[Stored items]
──────────────────────────────
-- ==== Sys2Proof/Machine/Records.lean ====
section
/-! DEFINITION. Transfer records (R246, R247), the chunks of a transfer (R249), the reduction of elements (R231, R249), and
where a chunk lands (R197, R198, R202, R248). -/

namespace Sys2Proof.Machine

/-! ### Fields (R246) -/

/-- OWN. -/
def recOwn (r : Block) : Bool := bitAt r 0
/-- OP. -/
def recOp (r : Block) : Nat := fld r 1 3
/-- ETYPE. -/
def recEtype (r : Block) : Nat := fld r 4 3
/-- SWZEN. -/
def recSwz (r : Block) : Bool := bitAt r 7
/-- COLOUR. -/
def recColour (r : Block) : Nat := fld r 8 3
/-- SRCSP. -/
def recSrcSp (r : Block) : Nat := fld r 11 2
/-- DSTSP. -/
def recDstSp (r : Block) : Nat := fld r 13 2
/-- DRING. -/
def recRing (r : Block) : Nat := fld r 15 3
/-- BAREN. -/
def recBarEn (r : Block) : Bool := bitAt r 18
/-- BARSP. -/
def recBarRaw (r : Block) : Bool := bitAt r 19
/-- SWZCH. -/
def recSwzCh (r : Block) : Nat := fld r 20 3
/-- SWZLO. -/
def recSwzLo (r : Block) : Nat := fld r 23 5
/-- DREM. -/
def recRem (r : Block) : Bool := bitAt r 28
/-- DSELF. -/
def recSelf (r : Block) : Bool := bitAt r 29
/-- LEN. -/
def recLen (r : Block) : Nat := fld r 32 32
/-- SRC. -/
def recSrc (r : Block) : Word := BitVec.ofNat 64 (fld r 64 64)
/-- DST. -/
def recDst (r : Block) : Word := BitVec.ofNat 64 (fld r 128 64)
/-- BAR. -/
def recBar (r : Block) : Word := BitVec.ofNat 64 (fld r 192 64)
/-- SPKG. -/
def recSpkg (r : Block) : BitVec 16 := BitVec.ofNat 16 (fld r 256 16)
/-- DPKG. -/
def recDpkg (r : Block) : BitVec 16 := BitVec.ofNat 16 (fld r 272 16)
/-- DCORE. -/
def recDcore (r : Block) : Nat := fld r 288 8
/-- DACCT. -/
def recDacct (r : Block) : Nat := fld r 296 14
/-- NEXT. -/
def recNext (r : Block) : Word := BitVec.ofNat 64 (fld r 320 64)

/-- Whether an RZ bit is set (R246). -/
def recRz (r : Block) : Bool := decide (fld r 30 2 ≠ 0) || decide (fld r 310 10 ≠ 0) || decide (fld r 416 96 ≠ 0)

/-- The element size of a reduction. -/
def recElem (r : Block) : Nat := if recOp r = 4 ∨ recEtype r = 3 ∨ recEtype r = 4 then 8 else 4

/-- The fields of a swizzle outside their limits (R247). -/
def recSwzBad (r : Block) : Bool :=
  recSwz r && (decide (recDstSp r ≠ 2) || decide (4 < recSwzCh r) || decide (recSwzLo r < 10) || decide (20 < recSwzLo r)
    || decide (recSwzLo r < 9 + recSwzCh r))

/-- Whether a record is invalid (R247); `raw` is the size of the initiating unit's raw region. NEXT counts in a chain only
(R255). -/
def recInvalid (r : Block) (raw : Nat) (chain : Bool) : Bool :=
  decide (4 < recOp r) || (decide (1 ≤ recOp r) && decide (recOp r ≤ 3) && decide (4 < recEtype r)) || decide (recSrcSp r = 3)
    || decide (recDstSp r = 3) || decide (recLen r = 0)
    || (decide (recOp r ≠ 0) && (decide (recDstSp r ≠ 0) || decide (recLen r % recElem r ≠ 0) || decide ((recDst r).toNat % recElem r ≠ 0)))
    || recSwzBad r || (recBarEn r && decide ((recBar r).toNat % 64 ≠ 0))
    || (decide (recSrcSp r = 1) && decide (raw < (recSrc r).toNat + recLen r))
    || (chain && decide ((recNext r).toNat % 64 ≠ 0))

/-- Whether a destination lies in another package (R246): a DSELF raw region or ring is always this unit's. -/
def State.recFar (s : State) (r : Block) : Bool :=
  recRem r && decide (recDpkg r ≠ s.fabric.num) && !(recSelf r && decide (recDstSp r ≠ 0))

/-- Whether a source lies in another package. -/
def State.recFarSrc (s : State) (r : Block) : Bool := decide (recSrcSp r = 2) && decide (recSpkg r ≠ s.fabric.num)

/-! ### Chunks (R249) -/

/-- The offset of the first byte in its 256-byte block of destination offsets; a ring's offsets count from the transfer. -/
def chunkBase (r : Block) : Nat := if recDstSp r = 2 then 0 else (recDst r).toNat % 256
──────────────────────────────
**Work instructions:** Copy out, word for word, the part of the entries above that begins at the line with "def recDst (r" and ends at the line with "recSwz r &&", including both.

**Task output:**
def recDst (r : Block) : Word := BitVec.ofNat 64 (fld r 128 64)
/-- BAR. -/
def recBar (r : Block) : Word := BitVec.ofNat 64 (fld r 192 64)
/-- SPKG. -/
def recSpkg (r : Block) : BitVec 16 := BitVec.ofNat 16 (fld r 256 16)
/-- DPKG. -/
def recDpkg (r : Block) : BitVec 16 := BitVec.ofNat 16 (fld r 272 16)
/-- DCORE. -/
def recDcore (r : Block) : Nat := fld r 288 8
/-- DACCT. -/
def recDacct (r : Block) : Nat := fld r 296 14
/-- NEXT. -/
def recNext (r : Block) : Word := BitVec.ofNat 64 (fld r 320 64)

/-- Whether an RZ bit is set (R246). -/
def recRz (r : Block) : Bool := decide (fld r 30 2 ≠ 0) || decide (fld r 310 10 ≠ 0) || decide (fld r 416 96 ≠ 0)

/-- The element size of a reduction. -/
def recElem (r : Block) : Nat := if recOp r = 4 ∨ recEtype r = 3 ∨ recEtype r = 4 then 8 else 4

/-- The fields of a swizzle outside their limits (R247). -/
def recSwzBad (r : Block) : Bool :=
  recSwz r && (decide (recDstSp r ≠ 2) || decide (4 < recSwzCh r) || decide (recSwzLo r < 10) || decide (20 < recSwzLo r)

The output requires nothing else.